WHAT IS NEEDED =>
Only lines with the string "active" are wanted. Pull them out of the data.

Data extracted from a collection
== Segment start ==

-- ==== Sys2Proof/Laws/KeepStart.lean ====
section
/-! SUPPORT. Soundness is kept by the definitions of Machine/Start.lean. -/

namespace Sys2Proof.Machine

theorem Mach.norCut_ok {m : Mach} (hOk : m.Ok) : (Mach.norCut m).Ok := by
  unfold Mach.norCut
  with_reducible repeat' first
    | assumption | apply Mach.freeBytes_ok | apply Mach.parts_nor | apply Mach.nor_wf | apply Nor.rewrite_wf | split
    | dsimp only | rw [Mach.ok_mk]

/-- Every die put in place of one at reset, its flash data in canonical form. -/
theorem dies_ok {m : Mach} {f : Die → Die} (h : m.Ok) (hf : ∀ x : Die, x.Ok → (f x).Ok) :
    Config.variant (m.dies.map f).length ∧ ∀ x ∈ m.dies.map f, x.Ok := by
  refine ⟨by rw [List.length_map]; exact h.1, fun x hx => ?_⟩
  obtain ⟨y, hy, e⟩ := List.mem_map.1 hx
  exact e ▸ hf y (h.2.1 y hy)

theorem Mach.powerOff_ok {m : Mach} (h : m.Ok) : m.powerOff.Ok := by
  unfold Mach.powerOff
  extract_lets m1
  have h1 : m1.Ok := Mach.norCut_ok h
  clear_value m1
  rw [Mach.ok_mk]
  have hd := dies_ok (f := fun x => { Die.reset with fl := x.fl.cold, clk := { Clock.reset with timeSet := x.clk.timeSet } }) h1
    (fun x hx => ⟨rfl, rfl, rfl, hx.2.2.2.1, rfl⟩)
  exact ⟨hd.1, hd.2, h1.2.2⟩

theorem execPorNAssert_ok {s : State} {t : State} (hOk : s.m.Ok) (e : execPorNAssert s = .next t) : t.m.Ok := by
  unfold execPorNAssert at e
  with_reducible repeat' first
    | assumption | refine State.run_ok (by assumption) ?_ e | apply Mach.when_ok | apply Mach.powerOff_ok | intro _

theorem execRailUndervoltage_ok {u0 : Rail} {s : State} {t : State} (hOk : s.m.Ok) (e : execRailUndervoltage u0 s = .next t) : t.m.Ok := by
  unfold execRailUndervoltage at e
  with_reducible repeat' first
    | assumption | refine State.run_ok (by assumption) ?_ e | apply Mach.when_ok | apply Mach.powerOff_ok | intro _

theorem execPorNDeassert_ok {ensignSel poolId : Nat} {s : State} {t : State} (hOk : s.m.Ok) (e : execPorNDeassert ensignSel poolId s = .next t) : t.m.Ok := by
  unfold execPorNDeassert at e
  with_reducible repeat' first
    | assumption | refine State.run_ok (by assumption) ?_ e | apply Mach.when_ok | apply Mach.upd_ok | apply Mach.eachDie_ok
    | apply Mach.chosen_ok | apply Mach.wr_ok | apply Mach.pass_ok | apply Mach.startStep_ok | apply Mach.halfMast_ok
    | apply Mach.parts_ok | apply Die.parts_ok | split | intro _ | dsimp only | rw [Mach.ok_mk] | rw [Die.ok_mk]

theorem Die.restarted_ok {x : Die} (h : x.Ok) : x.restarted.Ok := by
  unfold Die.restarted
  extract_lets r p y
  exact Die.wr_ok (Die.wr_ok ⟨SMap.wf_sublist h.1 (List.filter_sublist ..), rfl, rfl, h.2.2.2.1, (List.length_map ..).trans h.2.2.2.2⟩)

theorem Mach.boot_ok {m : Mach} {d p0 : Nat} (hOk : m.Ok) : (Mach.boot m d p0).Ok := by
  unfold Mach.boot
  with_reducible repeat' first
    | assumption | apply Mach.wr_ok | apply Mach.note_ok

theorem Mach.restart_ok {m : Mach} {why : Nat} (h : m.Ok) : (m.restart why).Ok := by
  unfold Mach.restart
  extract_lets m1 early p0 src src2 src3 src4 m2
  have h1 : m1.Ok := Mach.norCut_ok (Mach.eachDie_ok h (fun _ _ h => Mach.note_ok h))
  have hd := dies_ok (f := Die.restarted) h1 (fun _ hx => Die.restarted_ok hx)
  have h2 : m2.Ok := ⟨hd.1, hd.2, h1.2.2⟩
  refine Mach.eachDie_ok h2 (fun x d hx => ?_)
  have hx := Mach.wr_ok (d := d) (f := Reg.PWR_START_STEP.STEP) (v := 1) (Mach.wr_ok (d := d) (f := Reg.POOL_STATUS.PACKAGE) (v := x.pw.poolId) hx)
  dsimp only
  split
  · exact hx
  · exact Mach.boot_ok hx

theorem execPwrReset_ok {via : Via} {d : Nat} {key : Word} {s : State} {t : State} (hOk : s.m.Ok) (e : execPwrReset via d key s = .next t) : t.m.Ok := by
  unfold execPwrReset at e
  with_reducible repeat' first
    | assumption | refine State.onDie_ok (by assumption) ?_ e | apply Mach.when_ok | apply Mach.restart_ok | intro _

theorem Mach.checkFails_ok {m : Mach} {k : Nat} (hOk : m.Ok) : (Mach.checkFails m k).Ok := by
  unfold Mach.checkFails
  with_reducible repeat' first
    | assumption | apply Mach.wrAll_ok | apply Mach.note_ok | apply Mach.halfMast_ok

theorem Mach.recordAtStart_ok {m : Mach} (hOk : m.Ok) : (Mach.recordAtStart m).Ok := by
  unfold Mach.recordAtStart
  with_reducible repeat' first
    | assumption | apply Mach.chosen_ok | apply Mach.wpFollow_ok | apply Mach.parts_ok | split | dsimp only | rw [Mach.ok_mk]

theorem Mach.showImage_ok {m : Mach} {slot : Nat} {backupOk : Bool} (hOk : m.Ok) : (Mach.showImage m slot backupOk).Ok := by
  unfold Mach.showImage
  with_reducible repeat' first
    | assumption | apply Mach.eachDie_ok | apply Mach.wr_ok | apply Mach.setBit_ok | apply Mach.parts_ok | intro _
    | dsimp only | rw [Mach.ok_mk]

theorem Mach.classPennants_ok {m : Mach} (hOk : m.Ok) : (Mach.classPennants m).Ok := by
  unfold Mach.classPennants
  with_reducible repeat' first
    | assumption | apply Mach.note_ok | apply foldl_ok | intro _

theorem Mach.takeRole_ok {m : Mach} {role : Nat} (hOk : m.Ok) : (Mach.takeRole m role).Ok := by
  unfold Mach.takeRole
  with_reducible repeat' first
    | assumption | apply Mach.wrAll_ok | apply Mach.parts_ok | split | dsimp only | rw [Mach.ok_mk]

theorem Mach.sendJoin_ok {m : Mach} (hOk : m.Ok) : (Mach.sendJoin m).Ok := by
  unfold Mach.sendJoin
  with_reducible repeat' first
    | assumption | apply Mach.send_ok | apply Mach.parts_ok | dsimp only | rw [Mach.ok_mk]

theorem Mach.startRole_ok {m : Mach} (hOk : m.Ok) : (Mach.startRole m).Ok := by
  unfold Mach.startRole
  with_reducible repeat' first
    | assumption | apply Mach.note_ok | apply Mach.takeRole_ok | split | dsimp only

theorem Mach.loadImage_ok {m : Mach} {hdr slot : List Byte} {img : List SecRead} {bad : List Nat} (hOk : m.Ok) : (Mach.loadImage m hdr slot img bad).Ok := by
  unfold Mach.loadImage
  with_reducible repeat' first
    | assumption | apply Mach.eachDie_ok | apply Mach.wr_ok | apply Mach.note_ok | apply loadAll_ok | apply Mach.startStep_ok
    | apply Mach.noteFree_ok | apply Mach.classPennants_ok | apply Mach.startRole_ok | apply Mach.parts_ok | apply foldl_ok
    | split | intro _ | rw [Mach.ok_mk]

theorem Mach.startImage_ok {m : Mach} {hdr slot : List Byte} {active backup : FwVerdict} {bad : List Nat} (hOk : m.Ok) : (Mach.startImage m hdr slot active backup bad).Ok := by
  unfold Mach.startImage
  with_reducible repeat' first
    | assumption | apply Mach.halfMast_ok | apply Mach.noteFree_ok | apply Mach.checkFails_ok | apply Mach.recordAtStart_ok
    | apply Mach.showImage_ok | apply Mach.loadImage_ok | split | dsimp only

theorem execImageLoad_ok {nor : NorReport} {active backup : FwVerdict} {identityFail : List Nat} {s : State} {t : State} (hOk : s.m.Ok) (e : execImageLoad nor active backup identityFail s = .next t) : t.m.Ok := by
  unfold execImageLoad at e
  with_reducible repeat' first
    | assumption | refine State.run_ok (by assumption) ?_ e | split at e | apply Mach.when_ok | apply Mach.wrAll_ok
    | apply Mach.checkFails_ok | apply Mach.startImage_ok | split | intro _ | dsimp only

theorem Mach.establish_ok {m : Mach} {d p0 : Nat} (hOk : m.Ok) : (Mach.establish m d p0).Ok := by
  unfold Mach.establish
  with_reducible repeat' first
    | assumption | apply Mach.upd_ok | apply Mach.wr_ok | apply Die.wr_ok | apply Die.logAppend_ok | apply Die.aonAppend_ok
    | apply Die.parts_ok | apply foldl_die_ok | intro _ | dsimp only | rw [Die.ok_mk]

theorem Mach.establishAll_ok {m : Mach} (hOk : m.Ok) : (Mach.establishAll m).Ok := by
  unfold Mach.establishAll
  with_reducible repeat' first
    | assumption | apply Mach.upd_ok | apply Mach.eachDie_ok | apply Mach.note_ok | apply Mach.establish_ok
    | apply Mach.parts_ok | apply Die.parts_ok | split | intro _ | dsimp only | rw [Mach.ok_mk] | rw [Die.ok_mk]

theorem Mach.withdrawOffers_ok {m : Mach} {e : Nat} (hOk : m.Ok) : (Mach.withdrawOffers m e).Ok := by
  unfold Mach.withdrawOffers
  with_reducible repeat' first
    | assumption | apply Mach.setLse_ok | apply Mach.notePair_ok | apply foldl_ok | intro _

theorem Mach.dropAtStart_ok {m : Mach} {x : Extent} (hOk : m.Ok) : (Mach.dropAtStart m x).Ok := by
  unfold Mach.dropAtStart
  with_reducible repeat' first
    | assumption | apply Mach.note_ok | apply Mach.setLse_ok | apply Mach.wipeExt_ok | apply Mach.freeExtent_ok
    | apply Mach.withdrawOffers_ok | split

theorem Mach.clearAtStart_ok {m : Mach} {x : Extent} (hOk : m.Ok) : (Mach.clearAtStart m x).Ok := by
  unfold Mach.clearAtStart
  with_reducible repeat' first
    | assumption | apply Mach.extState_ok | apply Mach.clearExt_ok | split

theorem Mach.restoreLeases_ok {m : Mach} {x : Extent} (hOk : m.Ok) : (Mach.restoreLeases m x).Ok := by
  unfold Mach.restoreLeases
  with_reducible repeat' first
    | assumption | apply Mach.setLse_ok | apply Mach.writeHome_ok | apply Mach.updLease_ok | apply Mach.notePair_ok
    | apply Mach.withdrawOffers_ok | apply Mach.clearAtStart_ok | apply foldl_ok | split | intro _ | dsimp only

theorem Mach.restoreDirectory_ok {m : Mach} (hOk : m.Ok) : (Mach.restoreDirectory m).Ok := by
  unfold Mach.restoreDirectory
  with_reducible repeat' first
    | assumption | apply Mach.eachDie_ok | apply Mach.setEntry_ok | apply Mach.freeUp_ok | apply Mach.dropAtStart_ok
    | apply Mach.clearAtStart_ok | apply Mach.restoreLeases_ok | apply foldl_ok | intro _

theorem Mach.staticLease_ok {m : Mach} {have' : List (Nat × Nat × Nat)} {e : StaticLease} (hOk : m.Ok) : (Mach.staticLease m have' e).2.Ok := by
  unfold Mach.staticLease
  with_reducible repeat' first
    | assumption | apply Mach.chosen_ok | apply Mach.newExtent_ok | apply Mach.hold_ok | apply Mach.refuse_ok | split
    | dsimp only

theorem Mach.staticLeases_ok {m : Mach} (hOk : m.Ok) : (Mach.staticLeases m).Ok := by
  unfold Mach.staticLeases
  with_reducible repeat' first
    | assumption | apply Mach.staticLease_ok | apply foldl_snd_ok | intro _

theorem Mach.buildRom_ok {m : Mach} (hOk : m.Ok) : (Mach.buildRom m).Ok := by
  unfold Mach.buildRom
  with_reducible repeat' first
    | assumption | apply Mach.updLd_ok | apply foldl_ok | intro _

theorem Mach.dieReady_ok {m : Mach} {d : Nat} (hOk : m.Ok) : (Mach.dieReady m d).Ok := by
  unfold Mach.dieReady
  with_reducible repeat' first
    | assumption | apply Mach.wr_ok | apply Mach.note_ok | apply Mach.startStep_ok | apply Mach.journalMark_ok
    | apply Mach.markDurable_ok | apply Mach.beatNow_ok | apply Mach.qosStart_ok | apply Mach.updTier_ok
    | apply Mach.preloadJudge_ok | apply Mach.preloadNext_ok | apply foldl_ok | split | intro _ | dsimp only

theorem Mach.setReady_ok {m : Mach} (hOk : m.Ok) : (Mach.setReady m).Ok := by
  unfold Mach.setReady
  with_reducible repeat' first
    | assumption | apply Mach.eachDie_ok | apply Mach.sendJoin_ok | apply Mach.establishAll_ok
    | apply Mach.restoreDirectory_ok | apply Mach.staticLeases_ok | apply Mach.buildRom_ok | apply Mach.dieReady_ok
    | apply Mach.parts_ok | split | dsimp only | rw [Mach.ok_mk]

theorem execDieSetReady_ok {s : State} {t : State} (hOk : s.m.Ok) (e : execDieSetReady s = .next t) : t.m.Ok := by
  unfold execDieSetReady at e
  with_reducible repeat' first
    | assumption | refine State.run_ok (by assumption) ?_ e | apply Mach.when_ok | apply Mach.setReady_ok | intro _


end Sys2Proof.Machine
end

== Segment end ==
== Segment start ==

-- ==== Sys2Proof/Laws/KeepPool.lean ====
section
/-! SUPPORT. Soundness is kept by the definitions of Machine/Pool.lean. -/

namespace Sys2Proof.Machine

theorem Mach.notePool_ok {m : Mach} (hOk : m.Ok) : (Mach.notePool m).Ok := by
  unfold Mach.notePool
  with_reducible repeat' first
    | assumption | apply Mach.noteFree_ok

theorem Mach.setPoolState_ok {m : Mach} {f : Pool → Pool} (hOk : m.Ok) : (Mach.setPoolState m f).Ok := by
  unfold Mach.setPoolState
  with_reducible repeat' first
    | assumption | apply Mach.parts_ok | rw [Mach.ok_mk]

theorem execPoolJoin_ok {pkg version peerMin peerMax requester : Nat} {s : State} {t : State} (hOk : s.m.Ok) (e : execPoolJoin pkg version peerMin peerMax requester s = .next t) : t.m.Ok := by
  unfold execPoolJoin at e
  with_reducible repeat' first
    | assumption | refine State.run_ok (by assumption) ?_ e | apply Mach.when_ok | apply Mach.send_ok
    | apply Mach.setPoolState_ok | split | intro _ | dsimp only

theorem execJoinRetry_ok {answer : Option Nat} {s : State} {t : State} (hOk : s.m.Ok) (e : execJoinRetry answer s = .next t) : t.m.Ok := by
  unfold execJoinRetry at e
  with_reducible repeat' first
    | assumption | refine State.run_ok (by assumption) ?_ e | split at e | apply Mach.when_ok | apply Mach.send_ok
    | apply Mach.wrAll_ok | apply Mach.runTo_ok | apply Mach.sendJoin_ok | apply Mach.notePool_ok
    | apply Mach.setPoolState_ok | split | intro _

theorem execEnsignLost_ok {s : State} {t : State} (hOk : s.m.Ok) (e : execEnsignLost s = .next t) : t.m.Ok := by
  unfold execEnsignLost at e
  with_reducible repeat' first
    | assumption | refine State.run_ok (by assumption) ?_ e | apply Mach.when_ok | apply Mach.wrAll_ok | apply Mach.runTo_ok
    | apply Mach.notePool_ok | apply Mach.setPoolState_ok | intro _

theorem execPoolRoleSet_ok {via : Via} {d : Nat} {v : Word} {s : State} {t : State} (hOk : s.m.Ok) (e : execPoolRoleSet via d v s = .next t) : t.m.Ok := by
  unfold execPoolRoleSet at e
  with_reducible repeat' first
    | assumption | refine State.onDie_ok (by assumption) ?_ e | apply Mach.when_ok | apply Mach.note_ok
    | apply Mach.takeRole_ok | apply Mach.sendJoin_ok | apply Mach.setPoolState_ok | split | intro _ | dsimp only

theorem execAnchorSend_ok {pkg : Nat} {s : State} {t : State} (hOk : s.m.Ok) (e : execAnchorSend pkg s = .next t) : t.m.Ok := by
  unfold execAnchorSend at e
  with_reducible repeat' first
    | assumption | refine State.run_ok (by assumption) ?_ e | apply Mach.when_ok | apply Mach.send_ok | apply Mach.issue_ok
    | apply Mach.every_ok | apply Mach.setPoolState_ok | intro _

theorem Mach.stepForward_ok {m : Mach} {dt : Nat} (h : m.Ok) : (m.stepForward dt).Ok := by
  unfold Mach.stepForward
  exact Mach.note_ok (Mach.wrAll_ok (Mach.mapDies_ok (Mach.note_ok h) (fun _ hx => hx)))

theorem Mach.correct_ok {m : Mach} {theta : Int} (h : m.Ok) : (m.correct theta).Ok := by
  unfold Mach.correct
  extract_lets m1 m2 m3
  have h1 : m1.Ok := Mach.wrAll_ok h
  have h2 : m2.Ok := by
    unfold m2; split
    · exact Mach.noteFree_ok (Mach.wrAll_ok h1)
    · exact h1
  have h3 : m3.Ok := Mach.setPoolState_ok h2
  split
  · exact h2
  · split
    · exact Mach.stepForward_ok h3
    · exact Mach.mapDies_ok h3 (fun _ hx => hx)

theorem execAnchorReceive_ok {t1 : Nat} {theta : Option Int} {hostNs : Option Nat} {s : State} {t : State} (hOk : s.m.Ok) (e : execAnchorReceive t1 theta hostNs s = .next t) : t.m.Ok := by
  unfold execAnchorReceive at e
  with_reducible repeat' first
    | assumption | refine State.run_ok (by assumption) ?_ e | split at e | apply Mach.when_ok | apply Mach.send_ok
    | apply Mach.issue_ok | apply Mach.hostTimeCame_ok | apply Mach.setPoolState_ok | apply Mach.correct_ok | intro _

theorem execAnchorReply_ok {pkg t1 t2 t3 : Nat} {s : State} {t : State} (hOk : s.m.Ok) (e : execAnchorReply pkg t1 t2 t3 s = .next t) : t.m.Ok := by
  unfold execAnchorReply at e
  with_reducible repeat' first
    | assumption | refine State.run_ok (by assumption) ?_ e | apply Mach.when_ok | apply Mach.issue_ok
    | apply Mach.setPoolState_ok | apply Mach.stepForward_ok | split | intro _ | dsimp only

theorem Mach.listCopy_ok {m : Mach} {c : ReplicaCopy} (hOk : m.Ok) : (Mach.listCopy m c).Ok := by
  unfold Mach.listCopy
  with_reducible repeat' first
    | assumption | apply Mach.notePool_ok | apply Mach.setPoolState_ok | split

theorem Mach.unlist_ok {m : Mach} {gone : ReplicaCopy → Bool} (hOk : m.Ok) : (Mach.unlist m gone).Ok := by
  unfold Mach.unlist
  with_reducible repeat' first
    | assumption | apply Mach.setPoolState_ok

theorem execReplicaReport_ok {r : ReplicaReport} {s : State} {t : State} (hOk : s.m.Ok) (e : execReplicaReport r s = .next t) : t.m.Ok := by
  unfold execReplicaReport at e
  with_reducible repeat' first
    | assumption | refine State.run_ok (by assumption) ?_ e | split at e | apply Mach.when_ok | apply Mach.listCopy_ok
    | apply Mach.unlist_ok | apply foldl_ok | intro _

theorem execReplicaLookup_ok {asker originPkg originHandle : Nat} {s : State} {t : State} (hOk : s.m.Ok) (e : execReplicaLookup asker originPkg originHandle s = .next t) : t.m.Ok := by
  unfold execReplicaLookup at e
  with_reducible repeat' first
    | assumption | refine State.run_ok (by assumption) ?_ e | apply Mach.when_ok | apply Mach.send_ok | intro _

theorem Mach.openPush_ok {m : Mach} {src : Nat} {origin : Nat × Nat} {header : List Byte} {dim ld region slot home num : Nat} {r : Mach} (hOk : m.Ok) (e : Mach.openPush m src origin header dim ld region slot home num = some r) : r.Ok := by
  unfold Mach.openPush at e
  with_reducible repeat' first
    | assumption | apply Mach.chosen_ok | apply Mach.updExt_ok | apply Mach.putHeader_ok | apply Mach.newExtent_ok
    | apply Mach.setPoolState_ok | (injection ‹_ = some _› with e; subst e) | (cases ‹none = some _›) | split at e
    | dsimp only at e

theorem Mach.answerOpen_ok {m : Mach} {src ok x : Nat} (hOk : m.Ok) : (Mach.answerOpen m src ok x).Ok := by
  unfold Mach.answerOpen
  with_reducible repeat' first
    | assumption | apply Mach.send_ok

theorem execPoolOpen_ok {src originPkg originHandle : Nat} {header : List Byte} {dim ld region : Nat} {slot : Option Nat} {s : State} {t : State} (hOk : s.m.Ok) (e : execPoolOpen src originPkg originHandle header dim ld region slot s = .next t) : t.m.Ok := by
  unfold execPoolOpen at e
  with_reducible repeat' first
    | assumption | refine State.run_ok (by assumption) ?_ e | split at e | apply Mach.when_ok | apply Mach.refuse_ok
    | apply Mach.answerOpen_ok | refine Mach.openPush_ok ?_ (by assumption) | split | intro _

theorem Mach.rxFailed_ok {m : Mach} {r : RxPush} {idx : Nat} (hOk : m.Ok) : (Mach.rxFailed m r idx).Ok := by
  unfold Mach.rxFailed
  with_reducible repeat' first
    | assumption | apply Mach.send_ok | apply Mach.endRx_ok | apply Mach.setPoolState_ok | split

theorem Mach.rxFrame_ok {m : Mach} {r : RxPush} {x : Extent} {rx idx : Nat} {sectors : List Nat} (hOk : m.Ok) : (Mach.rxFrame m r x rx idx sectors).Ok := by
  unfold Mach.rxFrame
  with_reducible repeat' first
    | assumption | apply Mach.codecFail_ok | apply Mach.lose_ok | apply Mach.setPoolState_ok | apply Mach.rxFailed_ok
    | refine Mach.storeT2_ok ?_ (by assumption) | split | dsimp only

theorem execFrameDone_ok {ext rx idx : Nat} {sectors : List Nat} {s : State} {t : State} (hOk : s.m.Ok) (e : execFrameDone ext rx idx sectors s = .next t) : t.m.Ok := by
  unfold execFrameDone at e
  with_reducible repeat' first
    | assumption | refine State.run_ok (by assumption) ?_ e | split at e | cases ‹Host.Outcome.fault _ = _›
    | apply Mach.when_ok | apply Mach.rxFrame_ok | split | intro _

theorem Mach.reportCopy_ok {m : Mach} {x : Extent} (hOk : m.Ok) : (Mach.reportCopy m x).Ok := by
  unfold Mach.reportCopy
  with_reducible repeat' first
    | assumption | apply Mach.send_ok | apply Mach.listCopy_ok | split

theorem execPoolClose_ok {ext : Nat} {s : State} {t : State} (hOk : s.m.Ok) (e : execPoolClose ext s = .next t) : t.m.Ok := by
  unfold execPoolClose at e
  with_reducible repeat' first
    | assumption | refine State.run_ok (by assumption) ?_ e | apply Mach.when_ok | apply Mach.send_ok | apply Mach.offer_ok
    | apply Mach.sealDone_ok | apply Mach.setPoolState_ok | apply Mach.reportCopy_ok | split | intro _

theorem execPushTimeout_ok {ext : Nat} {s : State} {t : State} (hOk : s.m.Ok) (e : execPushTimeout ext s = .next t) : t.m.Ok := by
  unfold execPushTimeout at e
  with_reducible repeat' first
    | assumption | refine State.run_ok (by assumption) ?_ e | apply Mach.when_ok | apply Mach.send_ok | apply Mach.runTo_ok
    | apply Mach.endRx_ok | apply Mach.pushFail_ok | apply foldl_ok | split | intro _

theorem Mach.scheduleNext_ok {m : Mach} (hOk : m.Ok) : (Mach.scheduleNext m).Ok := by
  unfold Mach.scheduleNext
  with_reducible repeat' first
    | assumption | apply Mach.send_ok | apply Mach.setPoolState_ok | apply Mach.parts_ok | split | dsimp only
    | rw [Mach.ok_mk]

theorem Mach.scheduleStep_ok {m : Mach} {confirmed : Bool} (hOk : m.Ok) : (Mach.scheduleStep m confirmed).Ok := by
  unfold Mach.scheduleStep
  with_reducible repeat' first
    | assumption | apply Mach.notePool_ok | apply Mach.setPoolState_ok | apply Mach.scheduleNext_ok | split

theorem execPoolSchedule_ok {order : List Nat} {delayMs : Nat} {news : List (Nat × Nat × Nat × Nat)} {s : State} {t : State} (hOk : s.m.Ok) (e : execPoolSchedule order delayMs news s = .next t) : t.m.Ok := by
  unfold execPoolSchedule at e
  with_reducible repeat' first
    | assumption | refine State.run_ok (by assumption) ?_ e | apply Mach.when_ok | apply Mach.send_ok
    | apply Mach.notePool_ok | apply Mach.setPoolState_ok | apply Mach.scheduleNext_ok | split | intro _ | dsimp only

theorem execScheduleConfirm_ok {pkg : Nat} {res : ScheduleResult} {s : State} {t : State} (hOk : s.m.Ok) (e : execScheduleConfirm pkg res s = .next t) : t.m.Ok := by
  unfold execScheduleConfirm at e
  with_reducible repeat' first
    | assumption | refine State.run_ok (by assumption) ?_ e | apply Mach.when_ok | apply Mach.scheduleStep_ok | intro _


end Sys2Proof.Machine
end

== Segment end ==

FINAL ANSWER =>
theorem Mach.startImage_ok {m : Mach} {hdr slot : List Byte} {active backup : FwVerdict} {bad : List Nat} (hOk : m.Ok) : (Mach.startImage m hdr slot active backup bad).Ok := by
theorem execImageLoad_ok {nor : NorReport} {active backup : FwVerdict} {identityFail : List Nat} {s : State} {t : State} (hOk : s.m.Ok) (e : execImageLoad nor active backup identityFail s = .next t) : t.m.Ok := by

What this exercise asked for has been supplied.